“如果你們心中都有質疑,尤其是老村長,還要管理這些佃戶,不說清楚,恐怕你們做事都沒有底氣”,夏天南不急不忙地說道。
“我就從司馬先生的三個問題說起。第一個問題,據我所知,朝廷每年攤派下來的例行稅賦,都被地主攤給了佃戶,州縣官吏還要層層加碼。萬曆年起加征遼餉,到現在還在收,已經加到了九厘。
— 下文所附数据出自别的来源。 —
/-! ### Adc -/

theorem setAdcX_keeps (x_q : Nat) (x_x : AdcSeqX) (h : Keeps s t) : Keeps s (setAdcX t x_q x_x) := by
  unfold setAdcX; try dsimp only
  with_reducible repeat' first
    | exact h | dsimp only | simp only [keeps_mk] | simp only [keepsP_iff] | intro _ _ _ h | intro _ _ h | intro _ h
    | split | assumption

theorem adcShow_keeps (x_c : Nat) (x_ready : Bool) (h : Keeps s t) : Keeps s (adcShow t x_c x_ready) := by
  unfold adcShow; try dsimp only
  with_reducible repeat' first
    | exact h | dsimp only | simp only [keeps_mk] | simp only [keepsP_iff] | apply fset_keeps | split | assumption

theorem adcClear_keeps (x_q : Nat) (h : Keeps s t) : Keeps s (adcClear t x_q) := by
  unfold adcClear; try dsimp only
  with_reducible repeat' first
    | exact h | dsimp only | simp only [keeps_mk] | simp only [keepsP_iff] | apply fset_keeps | apply setAdcX_keeps
    | split | assumption

theorem adcBegin_keeps (x_q : Nat) (h : Keeps s t) : Keeps s (adcBegin t x_q) := by
  unfold adcBegin; try dsimp only
  with_reducible repeat' first
    | exact h | apply Keeps.ite | dsimp only | simp only [keeps_mk] | simp only [keepsP_iff] | apply setAdcX_keeps
    | apply fset_keeps | apply fset64_keeps | apply adcShow_keeps | apply Keeps.ite1 | split | assumption

theorem adcNext_keeps (x_c : Nat) (h : Keeps s t) : Keeps s (adcNext t x_c) := by
  unfold adcNext; try dsimp only
  with_reducible repeat' first
    | exact h | apply Keeps.ite | dsimp only | simp only [keeps_mk] | simp only [keepsP_iff] | apply adcBegin_keeps
    | apply adcShow_keeps | apply Keeps.ite1 | intro _ _ _ h | intro _ _ h | intro _ h | split | assumption

theorem adcLost_keeps (x_q : Nat) (h : Keeps s t) : Keeps s (adcLost t x_q) := by
  unfold adcLost; try dsimp only
  with_reducible repeat' first
    | exact h | dsimp only | apply raise_keeps | apply finc_keeps | apply fset_keeps | split | assumption

theorem adcStart_keeps (x_q : Nat) (x_chained : Bool) (h : Keeps s t) : Keeps s ((adcStart t x_q x_chained).1) := by
  unfold adcStart; try dsimp only
  with_reducible repeat' first
    | exact h | apply Keeps.ite | dsimp only | simp only [keeps_mk] | simp only [keepsP_iff] | apply adcLost_keeps
    | apply setAdcX_keeps | apply fset_keeps | apply Keeps.ite1 | split | assumption

theorem adcCommon_keeps (x_qs : List Nat) (h : Keeps s t) : Keeps s ((adcCommon t x_qs).1) := by
  unfold adcCommon; try dsimp only
  with_reducible repeat' first
    | exact h | apply Keeps.ite | dsimp only | apply adcStart_keeps | apply adcNext_keeps | apply Keeps.ite1
    | apply Keeps.foldl | apply Keeps.foldl1 | intro _ _ _ h | intro _ _ h | intro _ h | split | assumption

theorem adcAuto_keeps (x_c : Nat) (h : Keeps s t) : Keeps s (adcAuto t x_c) := by
  unfold adcAuto; try dsimp only
  with_reducible repeat' first
    | exact h | dsimp only | apply KeepsP.filter | apply adcCommon_keeps | intro _ _ _ h | intro _ _ h | intro _ h
    | split | assumption

theorem adcPreempt_keeps (x_c : Nat) (x_q : Nat) (h : Keeps s t) : Keeps s (adcPreempt t x_c x_q) := by
  unfold adcPreempt; try dsimp only
  with_reducible repeat' first
    | exact h | apply Keeps.ite | dsimp only | apply adcNext_keeps | apply fset_keeps | apply Keeps.ite1
    | intro _ _ _ h | intro _ _ h | intro _ h | split | assumption

theorem adcRunEnd_keeps (x_q : Nat) (h : Keeps s t) : Keeps s (adcRunEnd t x_q) := by
  unfold adcRunEnd; try dsimp only
  with_reducible repeat' first
    | exact h | apply Keeps.ite | dsimp only | simp only [keeps_mk] | simp only [keepsP_iff] | apply fset_keeps
    | apply setAdcX_keeps | apply adcStart_keeps | apply adcNext_keeps | apply Keeps.ite1 | split | assumption

theorem quotFree_keeps (x_num : Nat) (x_den : Nat) (h : Keeps s t) : Keeps s ((quotFree t x_num x_den).2) := by
  unfold quotFree; try dsimp only
  with_reducible repeat' first
    | exact h | apply Keeps.ite | dsimp only | apply drawBool_keeps | apply Keeps.ite1 | apply Keeps.ite2 | split
    | assumption

theorem inputPut_keeps (x_i : Nat) (x_sum : Int) (x_avg : Nat) (x_gain : Nat) (h : Keeps s t) : Keeps s (inputPut t x_i x_sum x_avg x_gain) := by
  unfold inputPut; try dsimp only
  with_reducible repeat' first
    | exact h | dsimp only | simp only [keeps_mk] | simp only [keepsP_iff] | intro _ _ _ h | intro _ _ h | intro _ h
    | split | assumption

theorem vdsUpdate_keeps (x_n : Nat) (h : Keeps s t) : Keeps s (vdsUpdate t x_n) := by
  unfold vdsUpdate; try dsimp only
  with_reducible repeat' first | exact h | dsimp only | apply fset_keeps | split | assumption

theorem adcSense_keeps (x_n : Nat) (x_sum : Int) (x_avg : Nat) (x_gain : Nat) (h : Keeps s t) : Keeps s (adcSense t x_n x_sum x_avg x_gain) := by
  unfold adcSense; try dsimp only
  with_reducible repeat' first
    | exact h | dsimp only | apply quotFree_keeps | apply measure_keeps | apply vdsUpdate_keeps
    | apply wireResult_keeps | apply chResult_keeps | split | assumption

theorem adcOut_keeps (x_n : Nat) (x_sum : Int) (x_avg : Nat) (x_gain : Nat) (h : Keeps s t) : Keeps s (adcOut t x_n x_sum x_avg x_gain) := by
  unfold adcOut; try dsimp only
  with_reducible repeat' first
    | exact h | dsimp only | apply quotFree_keeps | apply vdsUpdate_keeps | apply fset_keeps | split | assumption

theorem adcBank_keeps (x_b : Nat) (h : Keeps s t) : Keeps s (adcBank t x_b) := by
  unfold adcBank; try dsimp only
  with_reducible repeat' first
    | exact h | dsimp only | apply vdsUpdate_keeps | apply Keeps.foldl | apply Keeps.foldl1 | intro _ _ _ h
    | intro _ _ h | intro _ h | split | assumption

theorem adcPut_keeps (x_i : Nat) (x_v : Int) (x_sat : Bool) (h : Keeps s t) : Keeps s (adcPut t x_i x_v x_sat) := by
  unfold adcPut; try dsimp only
  with_reducible repeat' first
    | exact h | dsimp only | simp only [keeps_mk] | simp only [keepsP_iff] | apply fset_keeps | apply fsetB_keeps
    | intro _ _ _ h | intro _ _ h | intro _ h | split | assumption

theorem adcForward_keeps (x_inp : Nat) (x_sum : Int) (x_avg : Nat) (x_gain : Nat) (h : Keeps s t) : Keeps s (adcForward t x_inp x_sum x_avg x_gain) := by
  unfold adcForward; try dsimp only
  with_reducible repeat' first
    | exact h | apply Keeps.ite | dsimp only | apply inputPut_keeps | apply adcSense_keeps | apply adcOut_keeps
    | apply adcBank_keeps | apply Keeps.ite1 | split | assumption

theorem adcForwardEnt_keeps (x_q : Nat) (x_e : Nat) (x_sum : Int) (h : Keeps s t) : Keeps s (adcForwardEnt t x_q x_e x_sum) := by
  unfold adcForwardEnt; try dsimp only
  with_reducible repeat' first | exact h | dsimp only | apply adcForward_keeps | split | assumption

theorem adcAmbients_keeps (x_i : Nat) (h : Keeps s t) : Keeps s (adcAmbients t x_i) := by
  unfold adcAmbients; try dsimp only
  with_reducible repeat' first
    | exact h | apply Keeps.ite | dsimp only | apply ambJudge_keeps | apply Keeps.ite1 | apply Keeps.foldl
    | apply Keeps.foldl1 | intro _ _ _ h | intro _ _ h | intro _ h | split | assumption

theorem adcPublish_keeps (x_q : Nat) (x_l : List (Int × Bool)) (h : Keeps s t) : Keeps s (adcPublish t x_q x_l) := by
  unfold adcPublish; try dsimp only
  with_reducible repeat' first
    | exact h | dsimp only | simp only [keeps_mk] | simp only [keepsP_iff] | apply adcPut_keeps | apply setAdcX_keeps
    | apply finc_keeps | apply fset_keeps | apply adcAmbients_keeps | apply adcForwardEnt_keeps | apply Keeps.foldl
    | apply Keeps.foldl1 | intro _ _ _ h | intro _ _ h | intro _ h | split | assumption

theorem adcDown_keeps (x_c : Nat) (h : Keeps s t) : Keeps s (adcDown t x_c) := by
  unfold adcDown; try dsimp only
  with_reducible repeat' first
    | exact h | apply Keeps.ite | dsimp only | simp only [keeps_mk] | simp only [keepsP_iff] | apply KeepsP.filter
    | apply fset_keeps | apply setAdcX_keeps | apply adcClear_keeps | apply targetReset_keeps | apply Keeps.ite1
    | apply Keeps.foldl | apply Keeps.foldl1 | intro _ _ _ h | intro _ _ h | intro _ h | split | assumption

theorem adcUp_keeps (x_c : Nat) (h : Keeps s t) : Keeps s (adcUp t x_c) := by
  unfold adcUp; try dsimp only
  with_reducible repeat' first
    | exact h | dsimp only | simp only [keeps_mk] | simp only [keepsP_iff] | apply KeepsP.filter | split | assumption

theorem adcEnable_keeps (x_en : Nat) (h : Keeps s t) : Keeps s (adcEnable t x_en) := by
  unfold adcEnable; try dsimp only
  with_reducible repeat' first
    | exact h | apply Keeps.ite | dsimp only | apply adcUp_keeps | apply adcDown_keeps | apply fset_keeps
    | apply Keeps.ite1 | apply Keeps.foldl | apply Keeps.foldl1 | intro _ _ _ h | intro _ _ h | intro _ h | split
    | assumption

theorem fsetIf_keeps (x_f : Fld) (x_v : Nat) (x_ok : Bool) (h : Keeps s t) : Keeps s (fsetIf t x_f x_v x_ok) := by
  unfold fsetIf; try dsimp only
  with_reducible repeat' first
    | exact h | apply Keeps.ite | dsimp only | apply fset_keeps | apply Keeps.ite1 | split | assumption

theorem adcCfgStore_keeps (x_q : Nat) (x_w : Nat) (h : Keeps s t) : Keeps s (adcCfgStore t x_q x_w) := by
  unfold adcCfgStore; try dsimp only
  with_reducible repeat' first | exact h | dsimp only | apply fset_keeps | apply fsetIf_keeps | split | assumption

theorem adcDisable_keeps (x_q : Nat) (h : Keeps s t) : Keeps s (adcDisable t x_q) := by
  unfold adcDisable; try dsimp only
  with_reducible repeat' first
    | exact h | apply Keeps.ite | dsimp only | simp only [keeps_mk] | simp only [keepsP_iff] | apply fset_keeps
    | apply setAdcX_keeps | apply adcNext_keeps | apply adcClear_keeps | apply Keeps.ite1 | split | assumption

theorem adcCfgWrite_keeps (x_q : Nat) (x_w : Nat) (h : Keeps s t) : Keeps s ((adcCfgWrite t x_q x_w).1) := by
  unfold adcCfgWrite; try dsimp only
  with_reducible repeat' first
    | exact h | apply Keeps.ite | dsimp only | apply adcDisable_keeps | apply adcCfgStore_keeps | apply Keeps.ite1
    | split | assumption

theorem execAdcPowerUp_keeps (x_c : Fin 4) (s : State) : KeepsO s (execAdcPowerUp x_c s) := by
  unfold execAdcPowerUp; try dsimp only
  with_reducible repeat' first
    | exact Keeps.refl s | assumption | apply KeepsO.next | dsimp only | apply complete_keeps | apply adcEnable_keeps
    | intro _ _ _ _ | intro _ _ _ | intro _ _ | split

theorem execAdcPowerDown_keeps (x_c : Fin 4) (s : State) : KeepsO s (execAdcPowerDown x_c s) := by
  unfold execAdcPowerDown; try dsimp only
  with_reducible repeat' first
    | exact Keeps.refl s | assumption | apply KeepsO.next | dsimp only | apply complete_keeps | apply adcEnable_keeps
    | intro _ _ _ _ | intro _ _ _ | intro _ _ | split

theorem execAdcReady_keeps (x_c : Fin 4) (s : State) : KeepsO s (execAdcReady x_c s) := by
  unfold execAdcReady; try dsimp only
  with_reducible repeat' first
    | exact Keeps.refl s | assumption | apply KeepsO.next | apply KeepsO.ite | apply Keeps.ite | dsimp only
    | simp only [keeps_mk] | simp only [keepsP_iff] | apply KeepsP.filter | apply adcShow_keeps | apply adcAuto_keeps
    | apply Keeps.ite1 | intro _ _ _ _ | intro _ _ _ | intro _ _ | split

theorem execAdcSwtrig_keeps (x_mask : BitVec 16) (s : State) : KeepsO s (execAdcSwtrig x_mask s) := by
  unfold execAdcSwtrig; try dsimp only
  with_reducible repeat' first
    | exact Keeps.refl s | assumption | apply KeepsO.next | apply KeepsO.ite | apply Keeps.ite | dsimp only
    | apply adcCommon_keeps | apply complete_keeps | apply Keeps.ite1 | intro _ _ _ _ | intro _ _ _ | intro _ _
    | split

theorem execAdcTriggerFire_keeps (x_t : Fin 4) (s : State) : KeepsO s (execAdcTriggerFire x_t s) := by
  unfold execAdcTriggerFire; try dsimp only
  with_reducible repeat' first
    | exact Keeps.refl s | assumption | apply KeepsO.next | apply KeepsO.ite | apply Keeps.ite | dsimp only
    | simp only [keeps_mk] | simp only [keepsP_iff] | apply passTo_keeps | apply adcCommon_keeps | apply Keeps.ite1
    | intro _ _ _ _ | intro _ _ _ | intro _ _ | split

theorem execAdcConversionEnd_keeps (x_c : Fin 4) (x_sample : Int) (s : State) : KeepsO s (execAdcConversionEnd x_c x_sample s) := by
  unfold execAdcConversionEnd; try dsimp only
  with_reducible repeat' first
    | exact Keeps.refl s | assumption | apply KeepsO.next | apply KeepsO.ite | apply Keeps.ite | dsimp only
    | simp only [keeps_mk] | simp only [keepsP_iff] | apply adcNext_keeps | apply adcClear_keeps | apply fset_keeps
    | apply setAdcX_keeps | apply adcPreempt_keeps | apply adcRunEnd_keeps | apply Keeps.ite1 | intro _ _ _ _
    | intro _ _ _ | intro _ _ | split

theorem execAdcResultPublish_keeps (x_c : Fin 4) (x_q : Fin 4) (s : State) : KeepsO s (execAdcResultPublish x_c x_q s) := by
  unfold execAdcResultPublish; try dsimp only
  with_reducible repeat' first
    | exact Keeps.refl s | assumption | apply KeepsO.next | dsimp only | simp only [keeps_mk] | simp only [keepsP_iff]
    | apply adcPublish_keeps | intro _ _ _ _ | intro _ _ _ | intro _ _ | split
繳納官府折色銀還要加上賣糧的差價損耗,繳完這些還要繳租子。這麽一算,佃戶們勞作一年,連全家的口糧都不能保證。這些佃戶之所以還能忍受,是因為瓊州四季如夏,雨水充足,沒有大的天災,收成還算穩定,繳了租子和稅賦就算吃不飽還不至於餓死,若是在陝西、甘肅等地,土地貧瘠,產出甚低,繳不上會被逼死,全繳了就會餓死,就隻能殺官造反了。”
司馬德聽到這裏,連連點頭:“主公所言甚是,陝西甘肅之地連年遭遇旱災,田畝荒廢,赤地千裏,聽說有吃觀音土的,到後來連土沒得吃,開始人吃人。”
譚山等人本以為自己之前過的日子夠苦了,沒想到中原內陸比這裏更淒慘,當下連連歎息搖頭。
“我們要在瓊州開創基業,就不能目光過於短淺,得讓佃戶能吃飽,能活下去,他們才能安心耕種,我們才有糧食養活工人和兵丁。這二石的租子,如果免除所有攤派稅賦,他們的日子就會過的好的多。至於我們會不會虧,嗬嗬,我願意繳給縣衙多少就是多少,繳了是給他麵子,繳的少了,甚至不繳,縣衙又能奈我何呢?”
眾人都會心地笑了起來,且不說已經控製了縣衙,就算縣衙照常運作,碰上這麽個硬茬,躲都躲不及,還敢逼繳稅賦?所以這盈虧的關鍵,就在於官府征繳的部分,少繳甚至不繳,這盈利不就擠出來了?
至於會不會層層驚動更高一級的官府,那也是將來的事。何況以護衛隊的實力,整個瓊州府都沒有能夠匹敵的武力。瓊州地處海島邊陲,隻有衛所,沒有營兵,衛所官兵的戰鬥力,稍有見識的人都知道,連海盜都打不過,不然黃猛甲區區幾百土兵也就不會敢打縣城了。除非夏天南公開舉旗造反,否則短時間內瓊州府動用武力的可能性不是很大。